- PROMPT -
Copy every record below exactly.
·····
-- ==== Sys2Proof/WellFormed.lean ====
section
/-! DEFINITION. What the seal engine asks of one slot op's fields (R185 to R193, R196), as a list of the
reasons for which it refuses the op. -/

namespace Sys2Proof

/-- The reason codes of R196. -/
inductive SealReason where
  | opc | fn | resv | opnd | type | hdr | pair | ext | dupw | branch | mloop | plan | sel | scope | size
  | tagmode | mmaf | last | container | signature | world
  deriving DecidableEq, Repr

def SealReason.code : SealReason → Nat
  | .opc => 0x01 | .fn => 0x02 | .resv => 0x03 | .opnd => 0x04 | .type => 0x05 | .hdr => 0x06
  | .pair => 0x07 | .ext => 0x08 | .dupw => 0x09 | .branch => 0x0A | .mloop => 0x0B | .plan => 0x0C
  | .sel => 0x0D | .scope => 0x0E | .size => 0x0F | .tagmode => 0x10 | .mmaf => 0x11 | .last => 0x12
  | .container => 0x20 | .signature => 0x21 | .world => 0x22

/-- `r` when the condition fails. -/
def need (ok : Bool) (r : SealReason) : List SealReason := if ok then [] else [r]

/-- A code that a C op may read (R187). -/
def Opnd.srcOk (o : Opnd) : Bool := o.toNat ≤ 0x48

/-- A code that a C op may write (R187). -/
def Opnd.dstOk (o : Opnd) : Bool :=
  o.toNat ≤ 0x37 || o.toNat == 0x3A || o.toNat == 0x3B || o.toNat == 0x44

/-- What an operand field that the op does not read may hold (R188). -/
def Opnd.unread (o : Opnd) : Bool := o.toNat == 0 || o.toNat == 0x44

/-- The system-register numbers of R232. -/
def srAssigned (n : BitVec 16) : Bool :=
  let k := n.toNat
  k ≤ 5 || k == 8 || k == 9 || (0x10 ≤ k && k ≤ 0x13) || (0x18 ≤ k && k ≤ 0x1C) ||
    (0x20 ≤ k && k ≤ 0x23) || (0x28 ≤ k && k ≤ 0x2F) || (0x30 ≤ k && k ≤ 0x37)

/-- The number of parts of a conversion code, 0 for an undefined one (R245). -/
def convParts (conv : BitVec 5) : Nat :=
  match conv.toNat with
  | 0x00 | 0x01 | 0x04 | 0x05 => 2
  | 0x02 | 0x03 | 0x06 | 0x07 => 1
  | 0x08 | 0x0B => 4
  | 0x09 | 0x0A | 0x0C | 0x0D => 2
  | 0x0E => 4
  | 0x0F | 0x10 | 0x11 | 0x12 => 2
  | 0x13 => 1
  | 0x14 => 4
  | 0x15 | 0x16 | 0x17 | 0x18 => 2
  | 0x19 => 1
  | 0x1A | 0x1B | 0x1C => 4
  | _ => 0

/-- Checks of a floating-point op with two sources. -/
def wfFp (dst a b : Opnd) (ty : BitVec 2) : List SealReason :=
  need (dst.dstOk && a.srcOk && b.srcOk) .opnd ++ need (ty != 3) .type

/-- Checks of a floating-point op that reads only a. -/
def wfFp1 (dst a b : Opnd) (ty : BitVec 2) : List SealReason :=
  need (dst.dstOk && a.srcOk && b.unread) .opnd ++ need (ty != 3) .type

/-- Checks of an op of any type with two sources. -/
def wfAny (dst a b : Opnd) : List SealReason := need (dst.dstOk && a.srcOk && b.srcOk) .opnd

/-- Checks of an op of any type that reads only a. -/
def wfAny1 (dst a b : Opnd) : List SealReason := need (dst.dstOk && a.srcOk && b.unread) .opnd

/-- M.A order and scope (R192): a plain order takes scope 000; sizes w and d. -/
def wfOrder (order : BitVec 2) (scope : BitVec 3) : List SealReason :=
  need (order != 0 || scope == 0) .scope

def wfAtomic (size order : BitVec 2) (scope : BitVec 3) : List SealReason :=
  wfOrder order scope ++ need (size.toNat ≤ 1) .size

/-- Feed and capture tag fields (R190). -/
def wfTags (cd : BitVec 3) (ftag : BitVec 2) (ctag : Bool) : List SealReason :=
  need (ftag != 3 && (cd != 0 || !ctag)) .tagmode

def wfBar (scope : BitVec 3) : List SealReason :=
  need (scope == 1 || scope == 2 || scope == 3 || scope == 5) .scope

/-- The reasons of R196 for which the seal engine refuses the op on its own fields. -/
def Instr.refusals : Instr → List SealReason
  | .loop _ off => need (off != 0) .branch
  | .mloop _ ii sm body =>
    need (body.toNat + 1 == (ii.toNat + 1) * (sm.toNat + 1)) .mloop
  | .selc sp _ | .selr sp _ | .selg sp _ _ => need (sp != 0) .sel
  | .selk sp skew _ => need (sp != 0 && skew != 3) .sel
  | .rdsr _ sr | .wrsr _ sr => need (srAssigned sr) .opnd
  | .vadd d a b _ ty | .vsub d a b _ ty | .vmul d a b _ ty | .vfma d a b _ ty | .vfms d a b _ ty
  | .vmin d a b _ ty | .vmax d a b _ ty | .vcmpeq d a b _ ty | .vcmplt d a b _ ty
  | .vcmple d a b _ ty => wfFp d a b ty
  | .vabs d a b _ ty | .vneg d a b _ ty | .vrcp d a b _ ty | .vrsq d a b _ ty | .vexp2 d a b _ ty
  | .vlog2 d a b _ ty | .vtanh d a b _ ty => wfFp1 d a b ty
  | .vsel d a b _ _ => wfAny d a b
  | .vcvt d a conv part _ => need (d.dstOk && a.srcOk && decide (part.toNat < convParts conv)) .opnd
  | .viadd d a b _ | .visub d a b _ | .vimul d a b _ | .vand d a b _ | .vor d a b _ | .vxor d a b _
  | .vshl d a b _ | .vshr d a b _ | .vsra d a b _ | .vicmpeq d a b _ | .vicmplt d a b _ => wfAny d a b
  | .vmov d a b _ _ | .vrsum d a b _ _ | .vrmax d a b _ _ => wfAny1 d a b
  | .vbcl d a b _ _ | .vperm d a b _ _ => wfAny d a b
  | .vmacf d a b _ ty =>
    wfFp d a b ty ++
      need (!((d == 0x3A && a == 0x3C) || (d == 0x3B && b == 0x3E))) .opnd
  | .mma a _ commit part _ cl _ _ _ =>
    need a.unread .opnd ++ need (if commit then part.toNat ≤ 8 else part == 0 && cl == 0) .mmaf
  | .wld part a _ _ => need a.srcOk .opnd ++ need (part.toNat ≤ 8) .mmaf
  | .wrd d part _ _ => need d.dstOk .opnd ++ need (part.toNat ≤ 8) .mmaf
  | .wfeed _ cd ft ct | .wfeedg _ cd ft ct _ | .wfeedt _ cd ft ct _ | .npush _ cd ft ct _
  | .dfeed _ cd ft ct _ _ => wfTags cd ft ct
  | .spull cd _ | .epull cd _ | .cdset cd _ _ | .eadrain cd _ _ _ _ => need (cd != 0) .opnd
  | .lds _ _ size order scope => wfAtomic size order scope
  | .asld _ _ _ mode _ => need (mode != 3) .tagmode
  | .asst _ _ _ mode _ => need (mode == 0 || mode == 3) .tagmode
  | .fencesc scope => need (scope.toNat ≤ 4) .scope
  | .aadd _ _ _ s o c | .aand _ _ _ s o c | .aor _ _ _ s o c | .axor _ _ _ s o c | .amin _ _ _ s o c
  | .amax _ _ _ s o c | .aminu _ _ _ s o c | .amaxu _ _ _ s o c | .aswp _ _ _ s o c
  | .acas _ _ _ s o c => wfAtomic s o c
  | .afadd _ _ _ o c | .mwait _ _ o c => wfOrder o c
  | .mon _ size _ => need (size.toNat ≥ 2) .size
  | .bara _ s | .barw _ s | .bar _ s => wfBar s
  | _ => []

/-- A slot op that the seal engine accepts on its own fields. A step without an encoding is well formed
when its unit numbers lie in their ranges, which its type says. -/
def Instr.wf (i : Instr) : Bool := i.refusals.isEmpty

end Sys2Proof
end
·····
- ANSWER SPACE -
-- ==== Sys2Proof/WellFormed.lean ====
section
/-! DEFINITION. What the seal engine asks of one slot op's fields (R185 to R193, R196), as a list of the
reasons for which it refuses the op. -/

namespace Sys2Proof

/-- The reason codes of R196. -/
inductive SealReason where
  | opc | fn | resv | opnd | type | hdr | pair | ext | dupw | branch | mloop | plan | sel | scope | size
  | tagmode | mmaf | last | container | signature | world
  deriving DecidableEq, Repr

def SealReason.code : SealReason → Nat
  | .opc => 0x01 | .fn => 0x02 | .resv => 0x03 | .opnd => 0x04 | .type => 0x05 | .hdr => 0x06
  | .pair => 0x07 | .ext => 0x08 | .dupw => 0x09 | .branch => 0x0A | .mloop => 0x0B | .plan => 0x0C
  | .sel => 0x0D | .scope => 0x0E | .size => 0x0F | .tagmode => 0x10 | .mmaf => 0x11 | .last => 0x12
  | .container => 0x20 | .signature => 0x21 | .world => 0x22

/-- `r` when the condition fails. -/
def need (ok : Bool) (r : SealReason) : List SealReason := if ok then [] else [r]

/-- A code that a C op may read (R187). -/
def Opnd.srcOk (o : Opnd) : Bool := o.toNat ≤ 0x48

/-- A code that a C op may write (R187). -/
def Opnd.dstOk (o : Opnd) : Bool :=
  o.toNat ≤ 0x37 || o.toNat == 0x3A || o.toNat == 0x3B || o.toNat == 0x44

/-- What an operand field that the op does not read may hold (R188). -/
def Opnd.unread (o : Opnd) : Bool := o.toNat == 0 || o.toNat == 0x44

/-- The system-register numbers of R232. -/
def srAssigned (n : BitVec 16) : Bool :=
  let k := n.toNat
  k ≤ 5 || k == 8 || k == 9 || (0x10 ≤ k && k ≤ 0x13) || (0x18 ≤ k && k ≤ 0x1C) ||
    (0x20 ≤ k && k ≤ 0x23) || (0x28 ≤ k && k ≤ 0x2F) || (0x30 ≤ k && k ≤ 0x37)

/-- The number of parts of a conversion code, 0 for an undefined one (R245). -/
def convParts (conv : BitVec 5) : Nat :=
  match conv.toNat with
  | 0x00 | 0x01 | 0x04 | 0x05 => 2
  | 0x02 | 0x03 | 0x06 | 0x07 => 1
  | 0x08 | 0x0B => 4
  | 0x09 | 0x0A | 0x0C | 0x0D => 2
  | 0x0E => 4
  | 0x0F | 0x10 | 0x11 | 0x12 => 2
  | 0x13 => 1
  | 0x14 => 4
  | 0x15 | 0x16 | 0x17 | 0x18 => 2
  | 0x19 => 1
  | 0x1A | 0x1B | 0x1C => 4
  | _ => 0

/-- Checks of a floating-point op with two sources. -/
def wfFp (dst a b : Opnd) (ty : BitVec 2) : List SealReason :=
  need (dst.dstOk && a.srcOk && b.srcOk) .opnd ++ need (ty != 3) .type

/-- Checks of a floating-point op that reads only a. -/
def wfFp1 (dst a b : Opnd) (ty : BitVec 2) : List SealReason :=
  need (dst.dstOk && a.srcOk && b.unread) .opnd ++ need (ty != 3) .type

/-- Checks of an op of any type with two sources. -/
def wfAny (dst a b : Opnd) : List SealReason := need (dst.dstOk && a.srcOk && b.srcOk) .opnd

/-- Checks of an op of any type that reads only a. -/
def wfAny1 (dst a b : Opnd) : List SealReason := need (dst.dstOk && a.srcOk && b.unread) .opnd

/-- M.A order and scope (R192): a plain order takes scope 000; sizes w and d. -/
def wfOrder (order : BitVec 2) (scope : BitVec 3) : List SealReason :=
  need (order != 0 || scope == 0) .scope

def wfAtomic (size order : BitVec 2) (scope : BitVec 3) : List SealReason :=
  wfOrder order scope ++ need (size.toNat ≤ 1) .size

/-- Feed and capture tag fields (R190). -/
def wfTags (cd : BitVec 3) (ftag : BitVec 2) (ctag : Bool) : List SealReason :=
  need (ftag != 3 && (cd != 0 || !ctag)) .tagmode

def wfBar (scope : BitVec 3) : List SealReason :=
  need (scope == 1 || scope == 2 || scope == 3 || scope == 5) .scope

/-- The reasons of R196 for which the seal engine refuses the op on its own fields. -/
def Instr.refusals : Instr → List SealReason
  | .loop _ off => need (off != 0) .branch
  | .mloop _ ii sm body =>
    need (body.toNat + 1 == (ii.toNat + 1) * (sm.toNat + 1)) .mloop
  | .selc sp _ | .selr sp _ | .selg sp _ _ => need (sp != 0) .sel
  | .selk sp skew _ => need (sp != 0 && skew != 3) .sel
  | .rdsr _ sr | .wrsr _ sr => need (srAssigned sr) .opnd
  | .vadd d a b _ ty | .vsub d a b _ ty | .vmul d a b _ ty | .vfma d a b _ ty | .vfms d a b _ ty
  | .vmin d a b _ ty | .vmax d a b _ ty | .vcmpeq d a b _ ty | .vcmplt d a b _ ty
  | .vcmple d a b _ ty => wfFp d a b ty
  | .vabs d a b _ ty | .vneg d a b _ ty | .vrcp d a b _ ty | .vrsq d a b _ ty | .vexp2 d a b _ ty
  | .vlog2 d a b _ ty | .vtanh d a b _ ty => wfFp1 d a b ty
  | .vsel d a b _ _ => wfAny d a b
  | .vcvt d a conv part _ => need (d.dstOk && a.srcOk && decide (part.toNat < convParts conv)) .opnd
  | .viadd d a b _ | .visub d a b _ | .vimul d a b _ | .vand d a b _ | .vor d a b _ | .vxor d a b _
  | .vshl d a b _ | .vshr d a b _ | .vsra d a b _ | .vicmpeq d a b _ | .vicmplt d a b _ => wfAny d a b
  | .vmov d a b _ _ | .vrsum d a b _ _ | .vrmax d a b _ _ => wfAny1 d a b
  | .vbcl d a b _ _ | .vperm d a b _ _ => wfAny d a b
  | .vmacf d a b _ ty =>
    wfFp d a b ty ++
      need (!((d == 0x3A && a == 0x3C) || (d == 0x3B && b == 0x3E))) .opnd
  | .mma a _ commit part _ cl _ _ _ =>
    need a.unread .opnd ++ need (if commit then part.toNat ≤ 8 else part == 0 && cl == 0) .mmaf
  | .wld part a _ _ => need a.srcOk .opnd ++ need (part.toNat ≤ 8) .mmaf
  | .wrd d part _ _ => need d.dstOk .opnd ++ need (part.toNat ≤ 8) .mmaf
  | .wfeed _ cd ft ct | .wfeedg _ cd ft ct _ | .wfeedt _ cd ft ct _ | .npush _ cd ft ct _
  | .dfeed _ cd ft ct _ _ => wfTags cd ft ct
  | .spull cd _ | .epull cd _ | .cdset cd _ _ | .eadrain cd _ _ _ _ => need (cd != 0) .opnd
  | .lds _ _ size order scope => wfAtomic size order scope
  | .asld _ _ _ mode _ => need (mode != 3) .tagmode
  | .asst _ _ _ mode _ => need (mode == 0 || mode == 3) .tagmode
  | .fencesc scope => need (scope.toNat ≤ 4) .scope
  | .aadd _ _ _ s o c | .aand _ _ _ s o c | .aor _ _ _ s o c | .axor _ _ _ s o c | .amin _ _ _ s o c
  | .amax _ _ _ s o c | .aminu _ _ _ s o c | .amaxu _ _ _ s o c | .aswp _ _ _ s o c
  | .acas _ _ _ s o c => wfAtomic s o c
  | .afadd _ _ _ o c | .mwait _ _ o c => wfOrder o c
  | .mon _ size _ => need (size.toNat ≥ 2) .size
  | .bara _ s | .barw _ s | .bar _ s => wfBar s
  | _ => []

/-- A slot op that the seal engine accepts on its own fields. A step without an encoding is well formed
when its unit numbers lie in their ranges, which its type says. -/
def Instr.wf (i : Instr) : Bool := i.refusals.isEmpty

end Sys2Proof
end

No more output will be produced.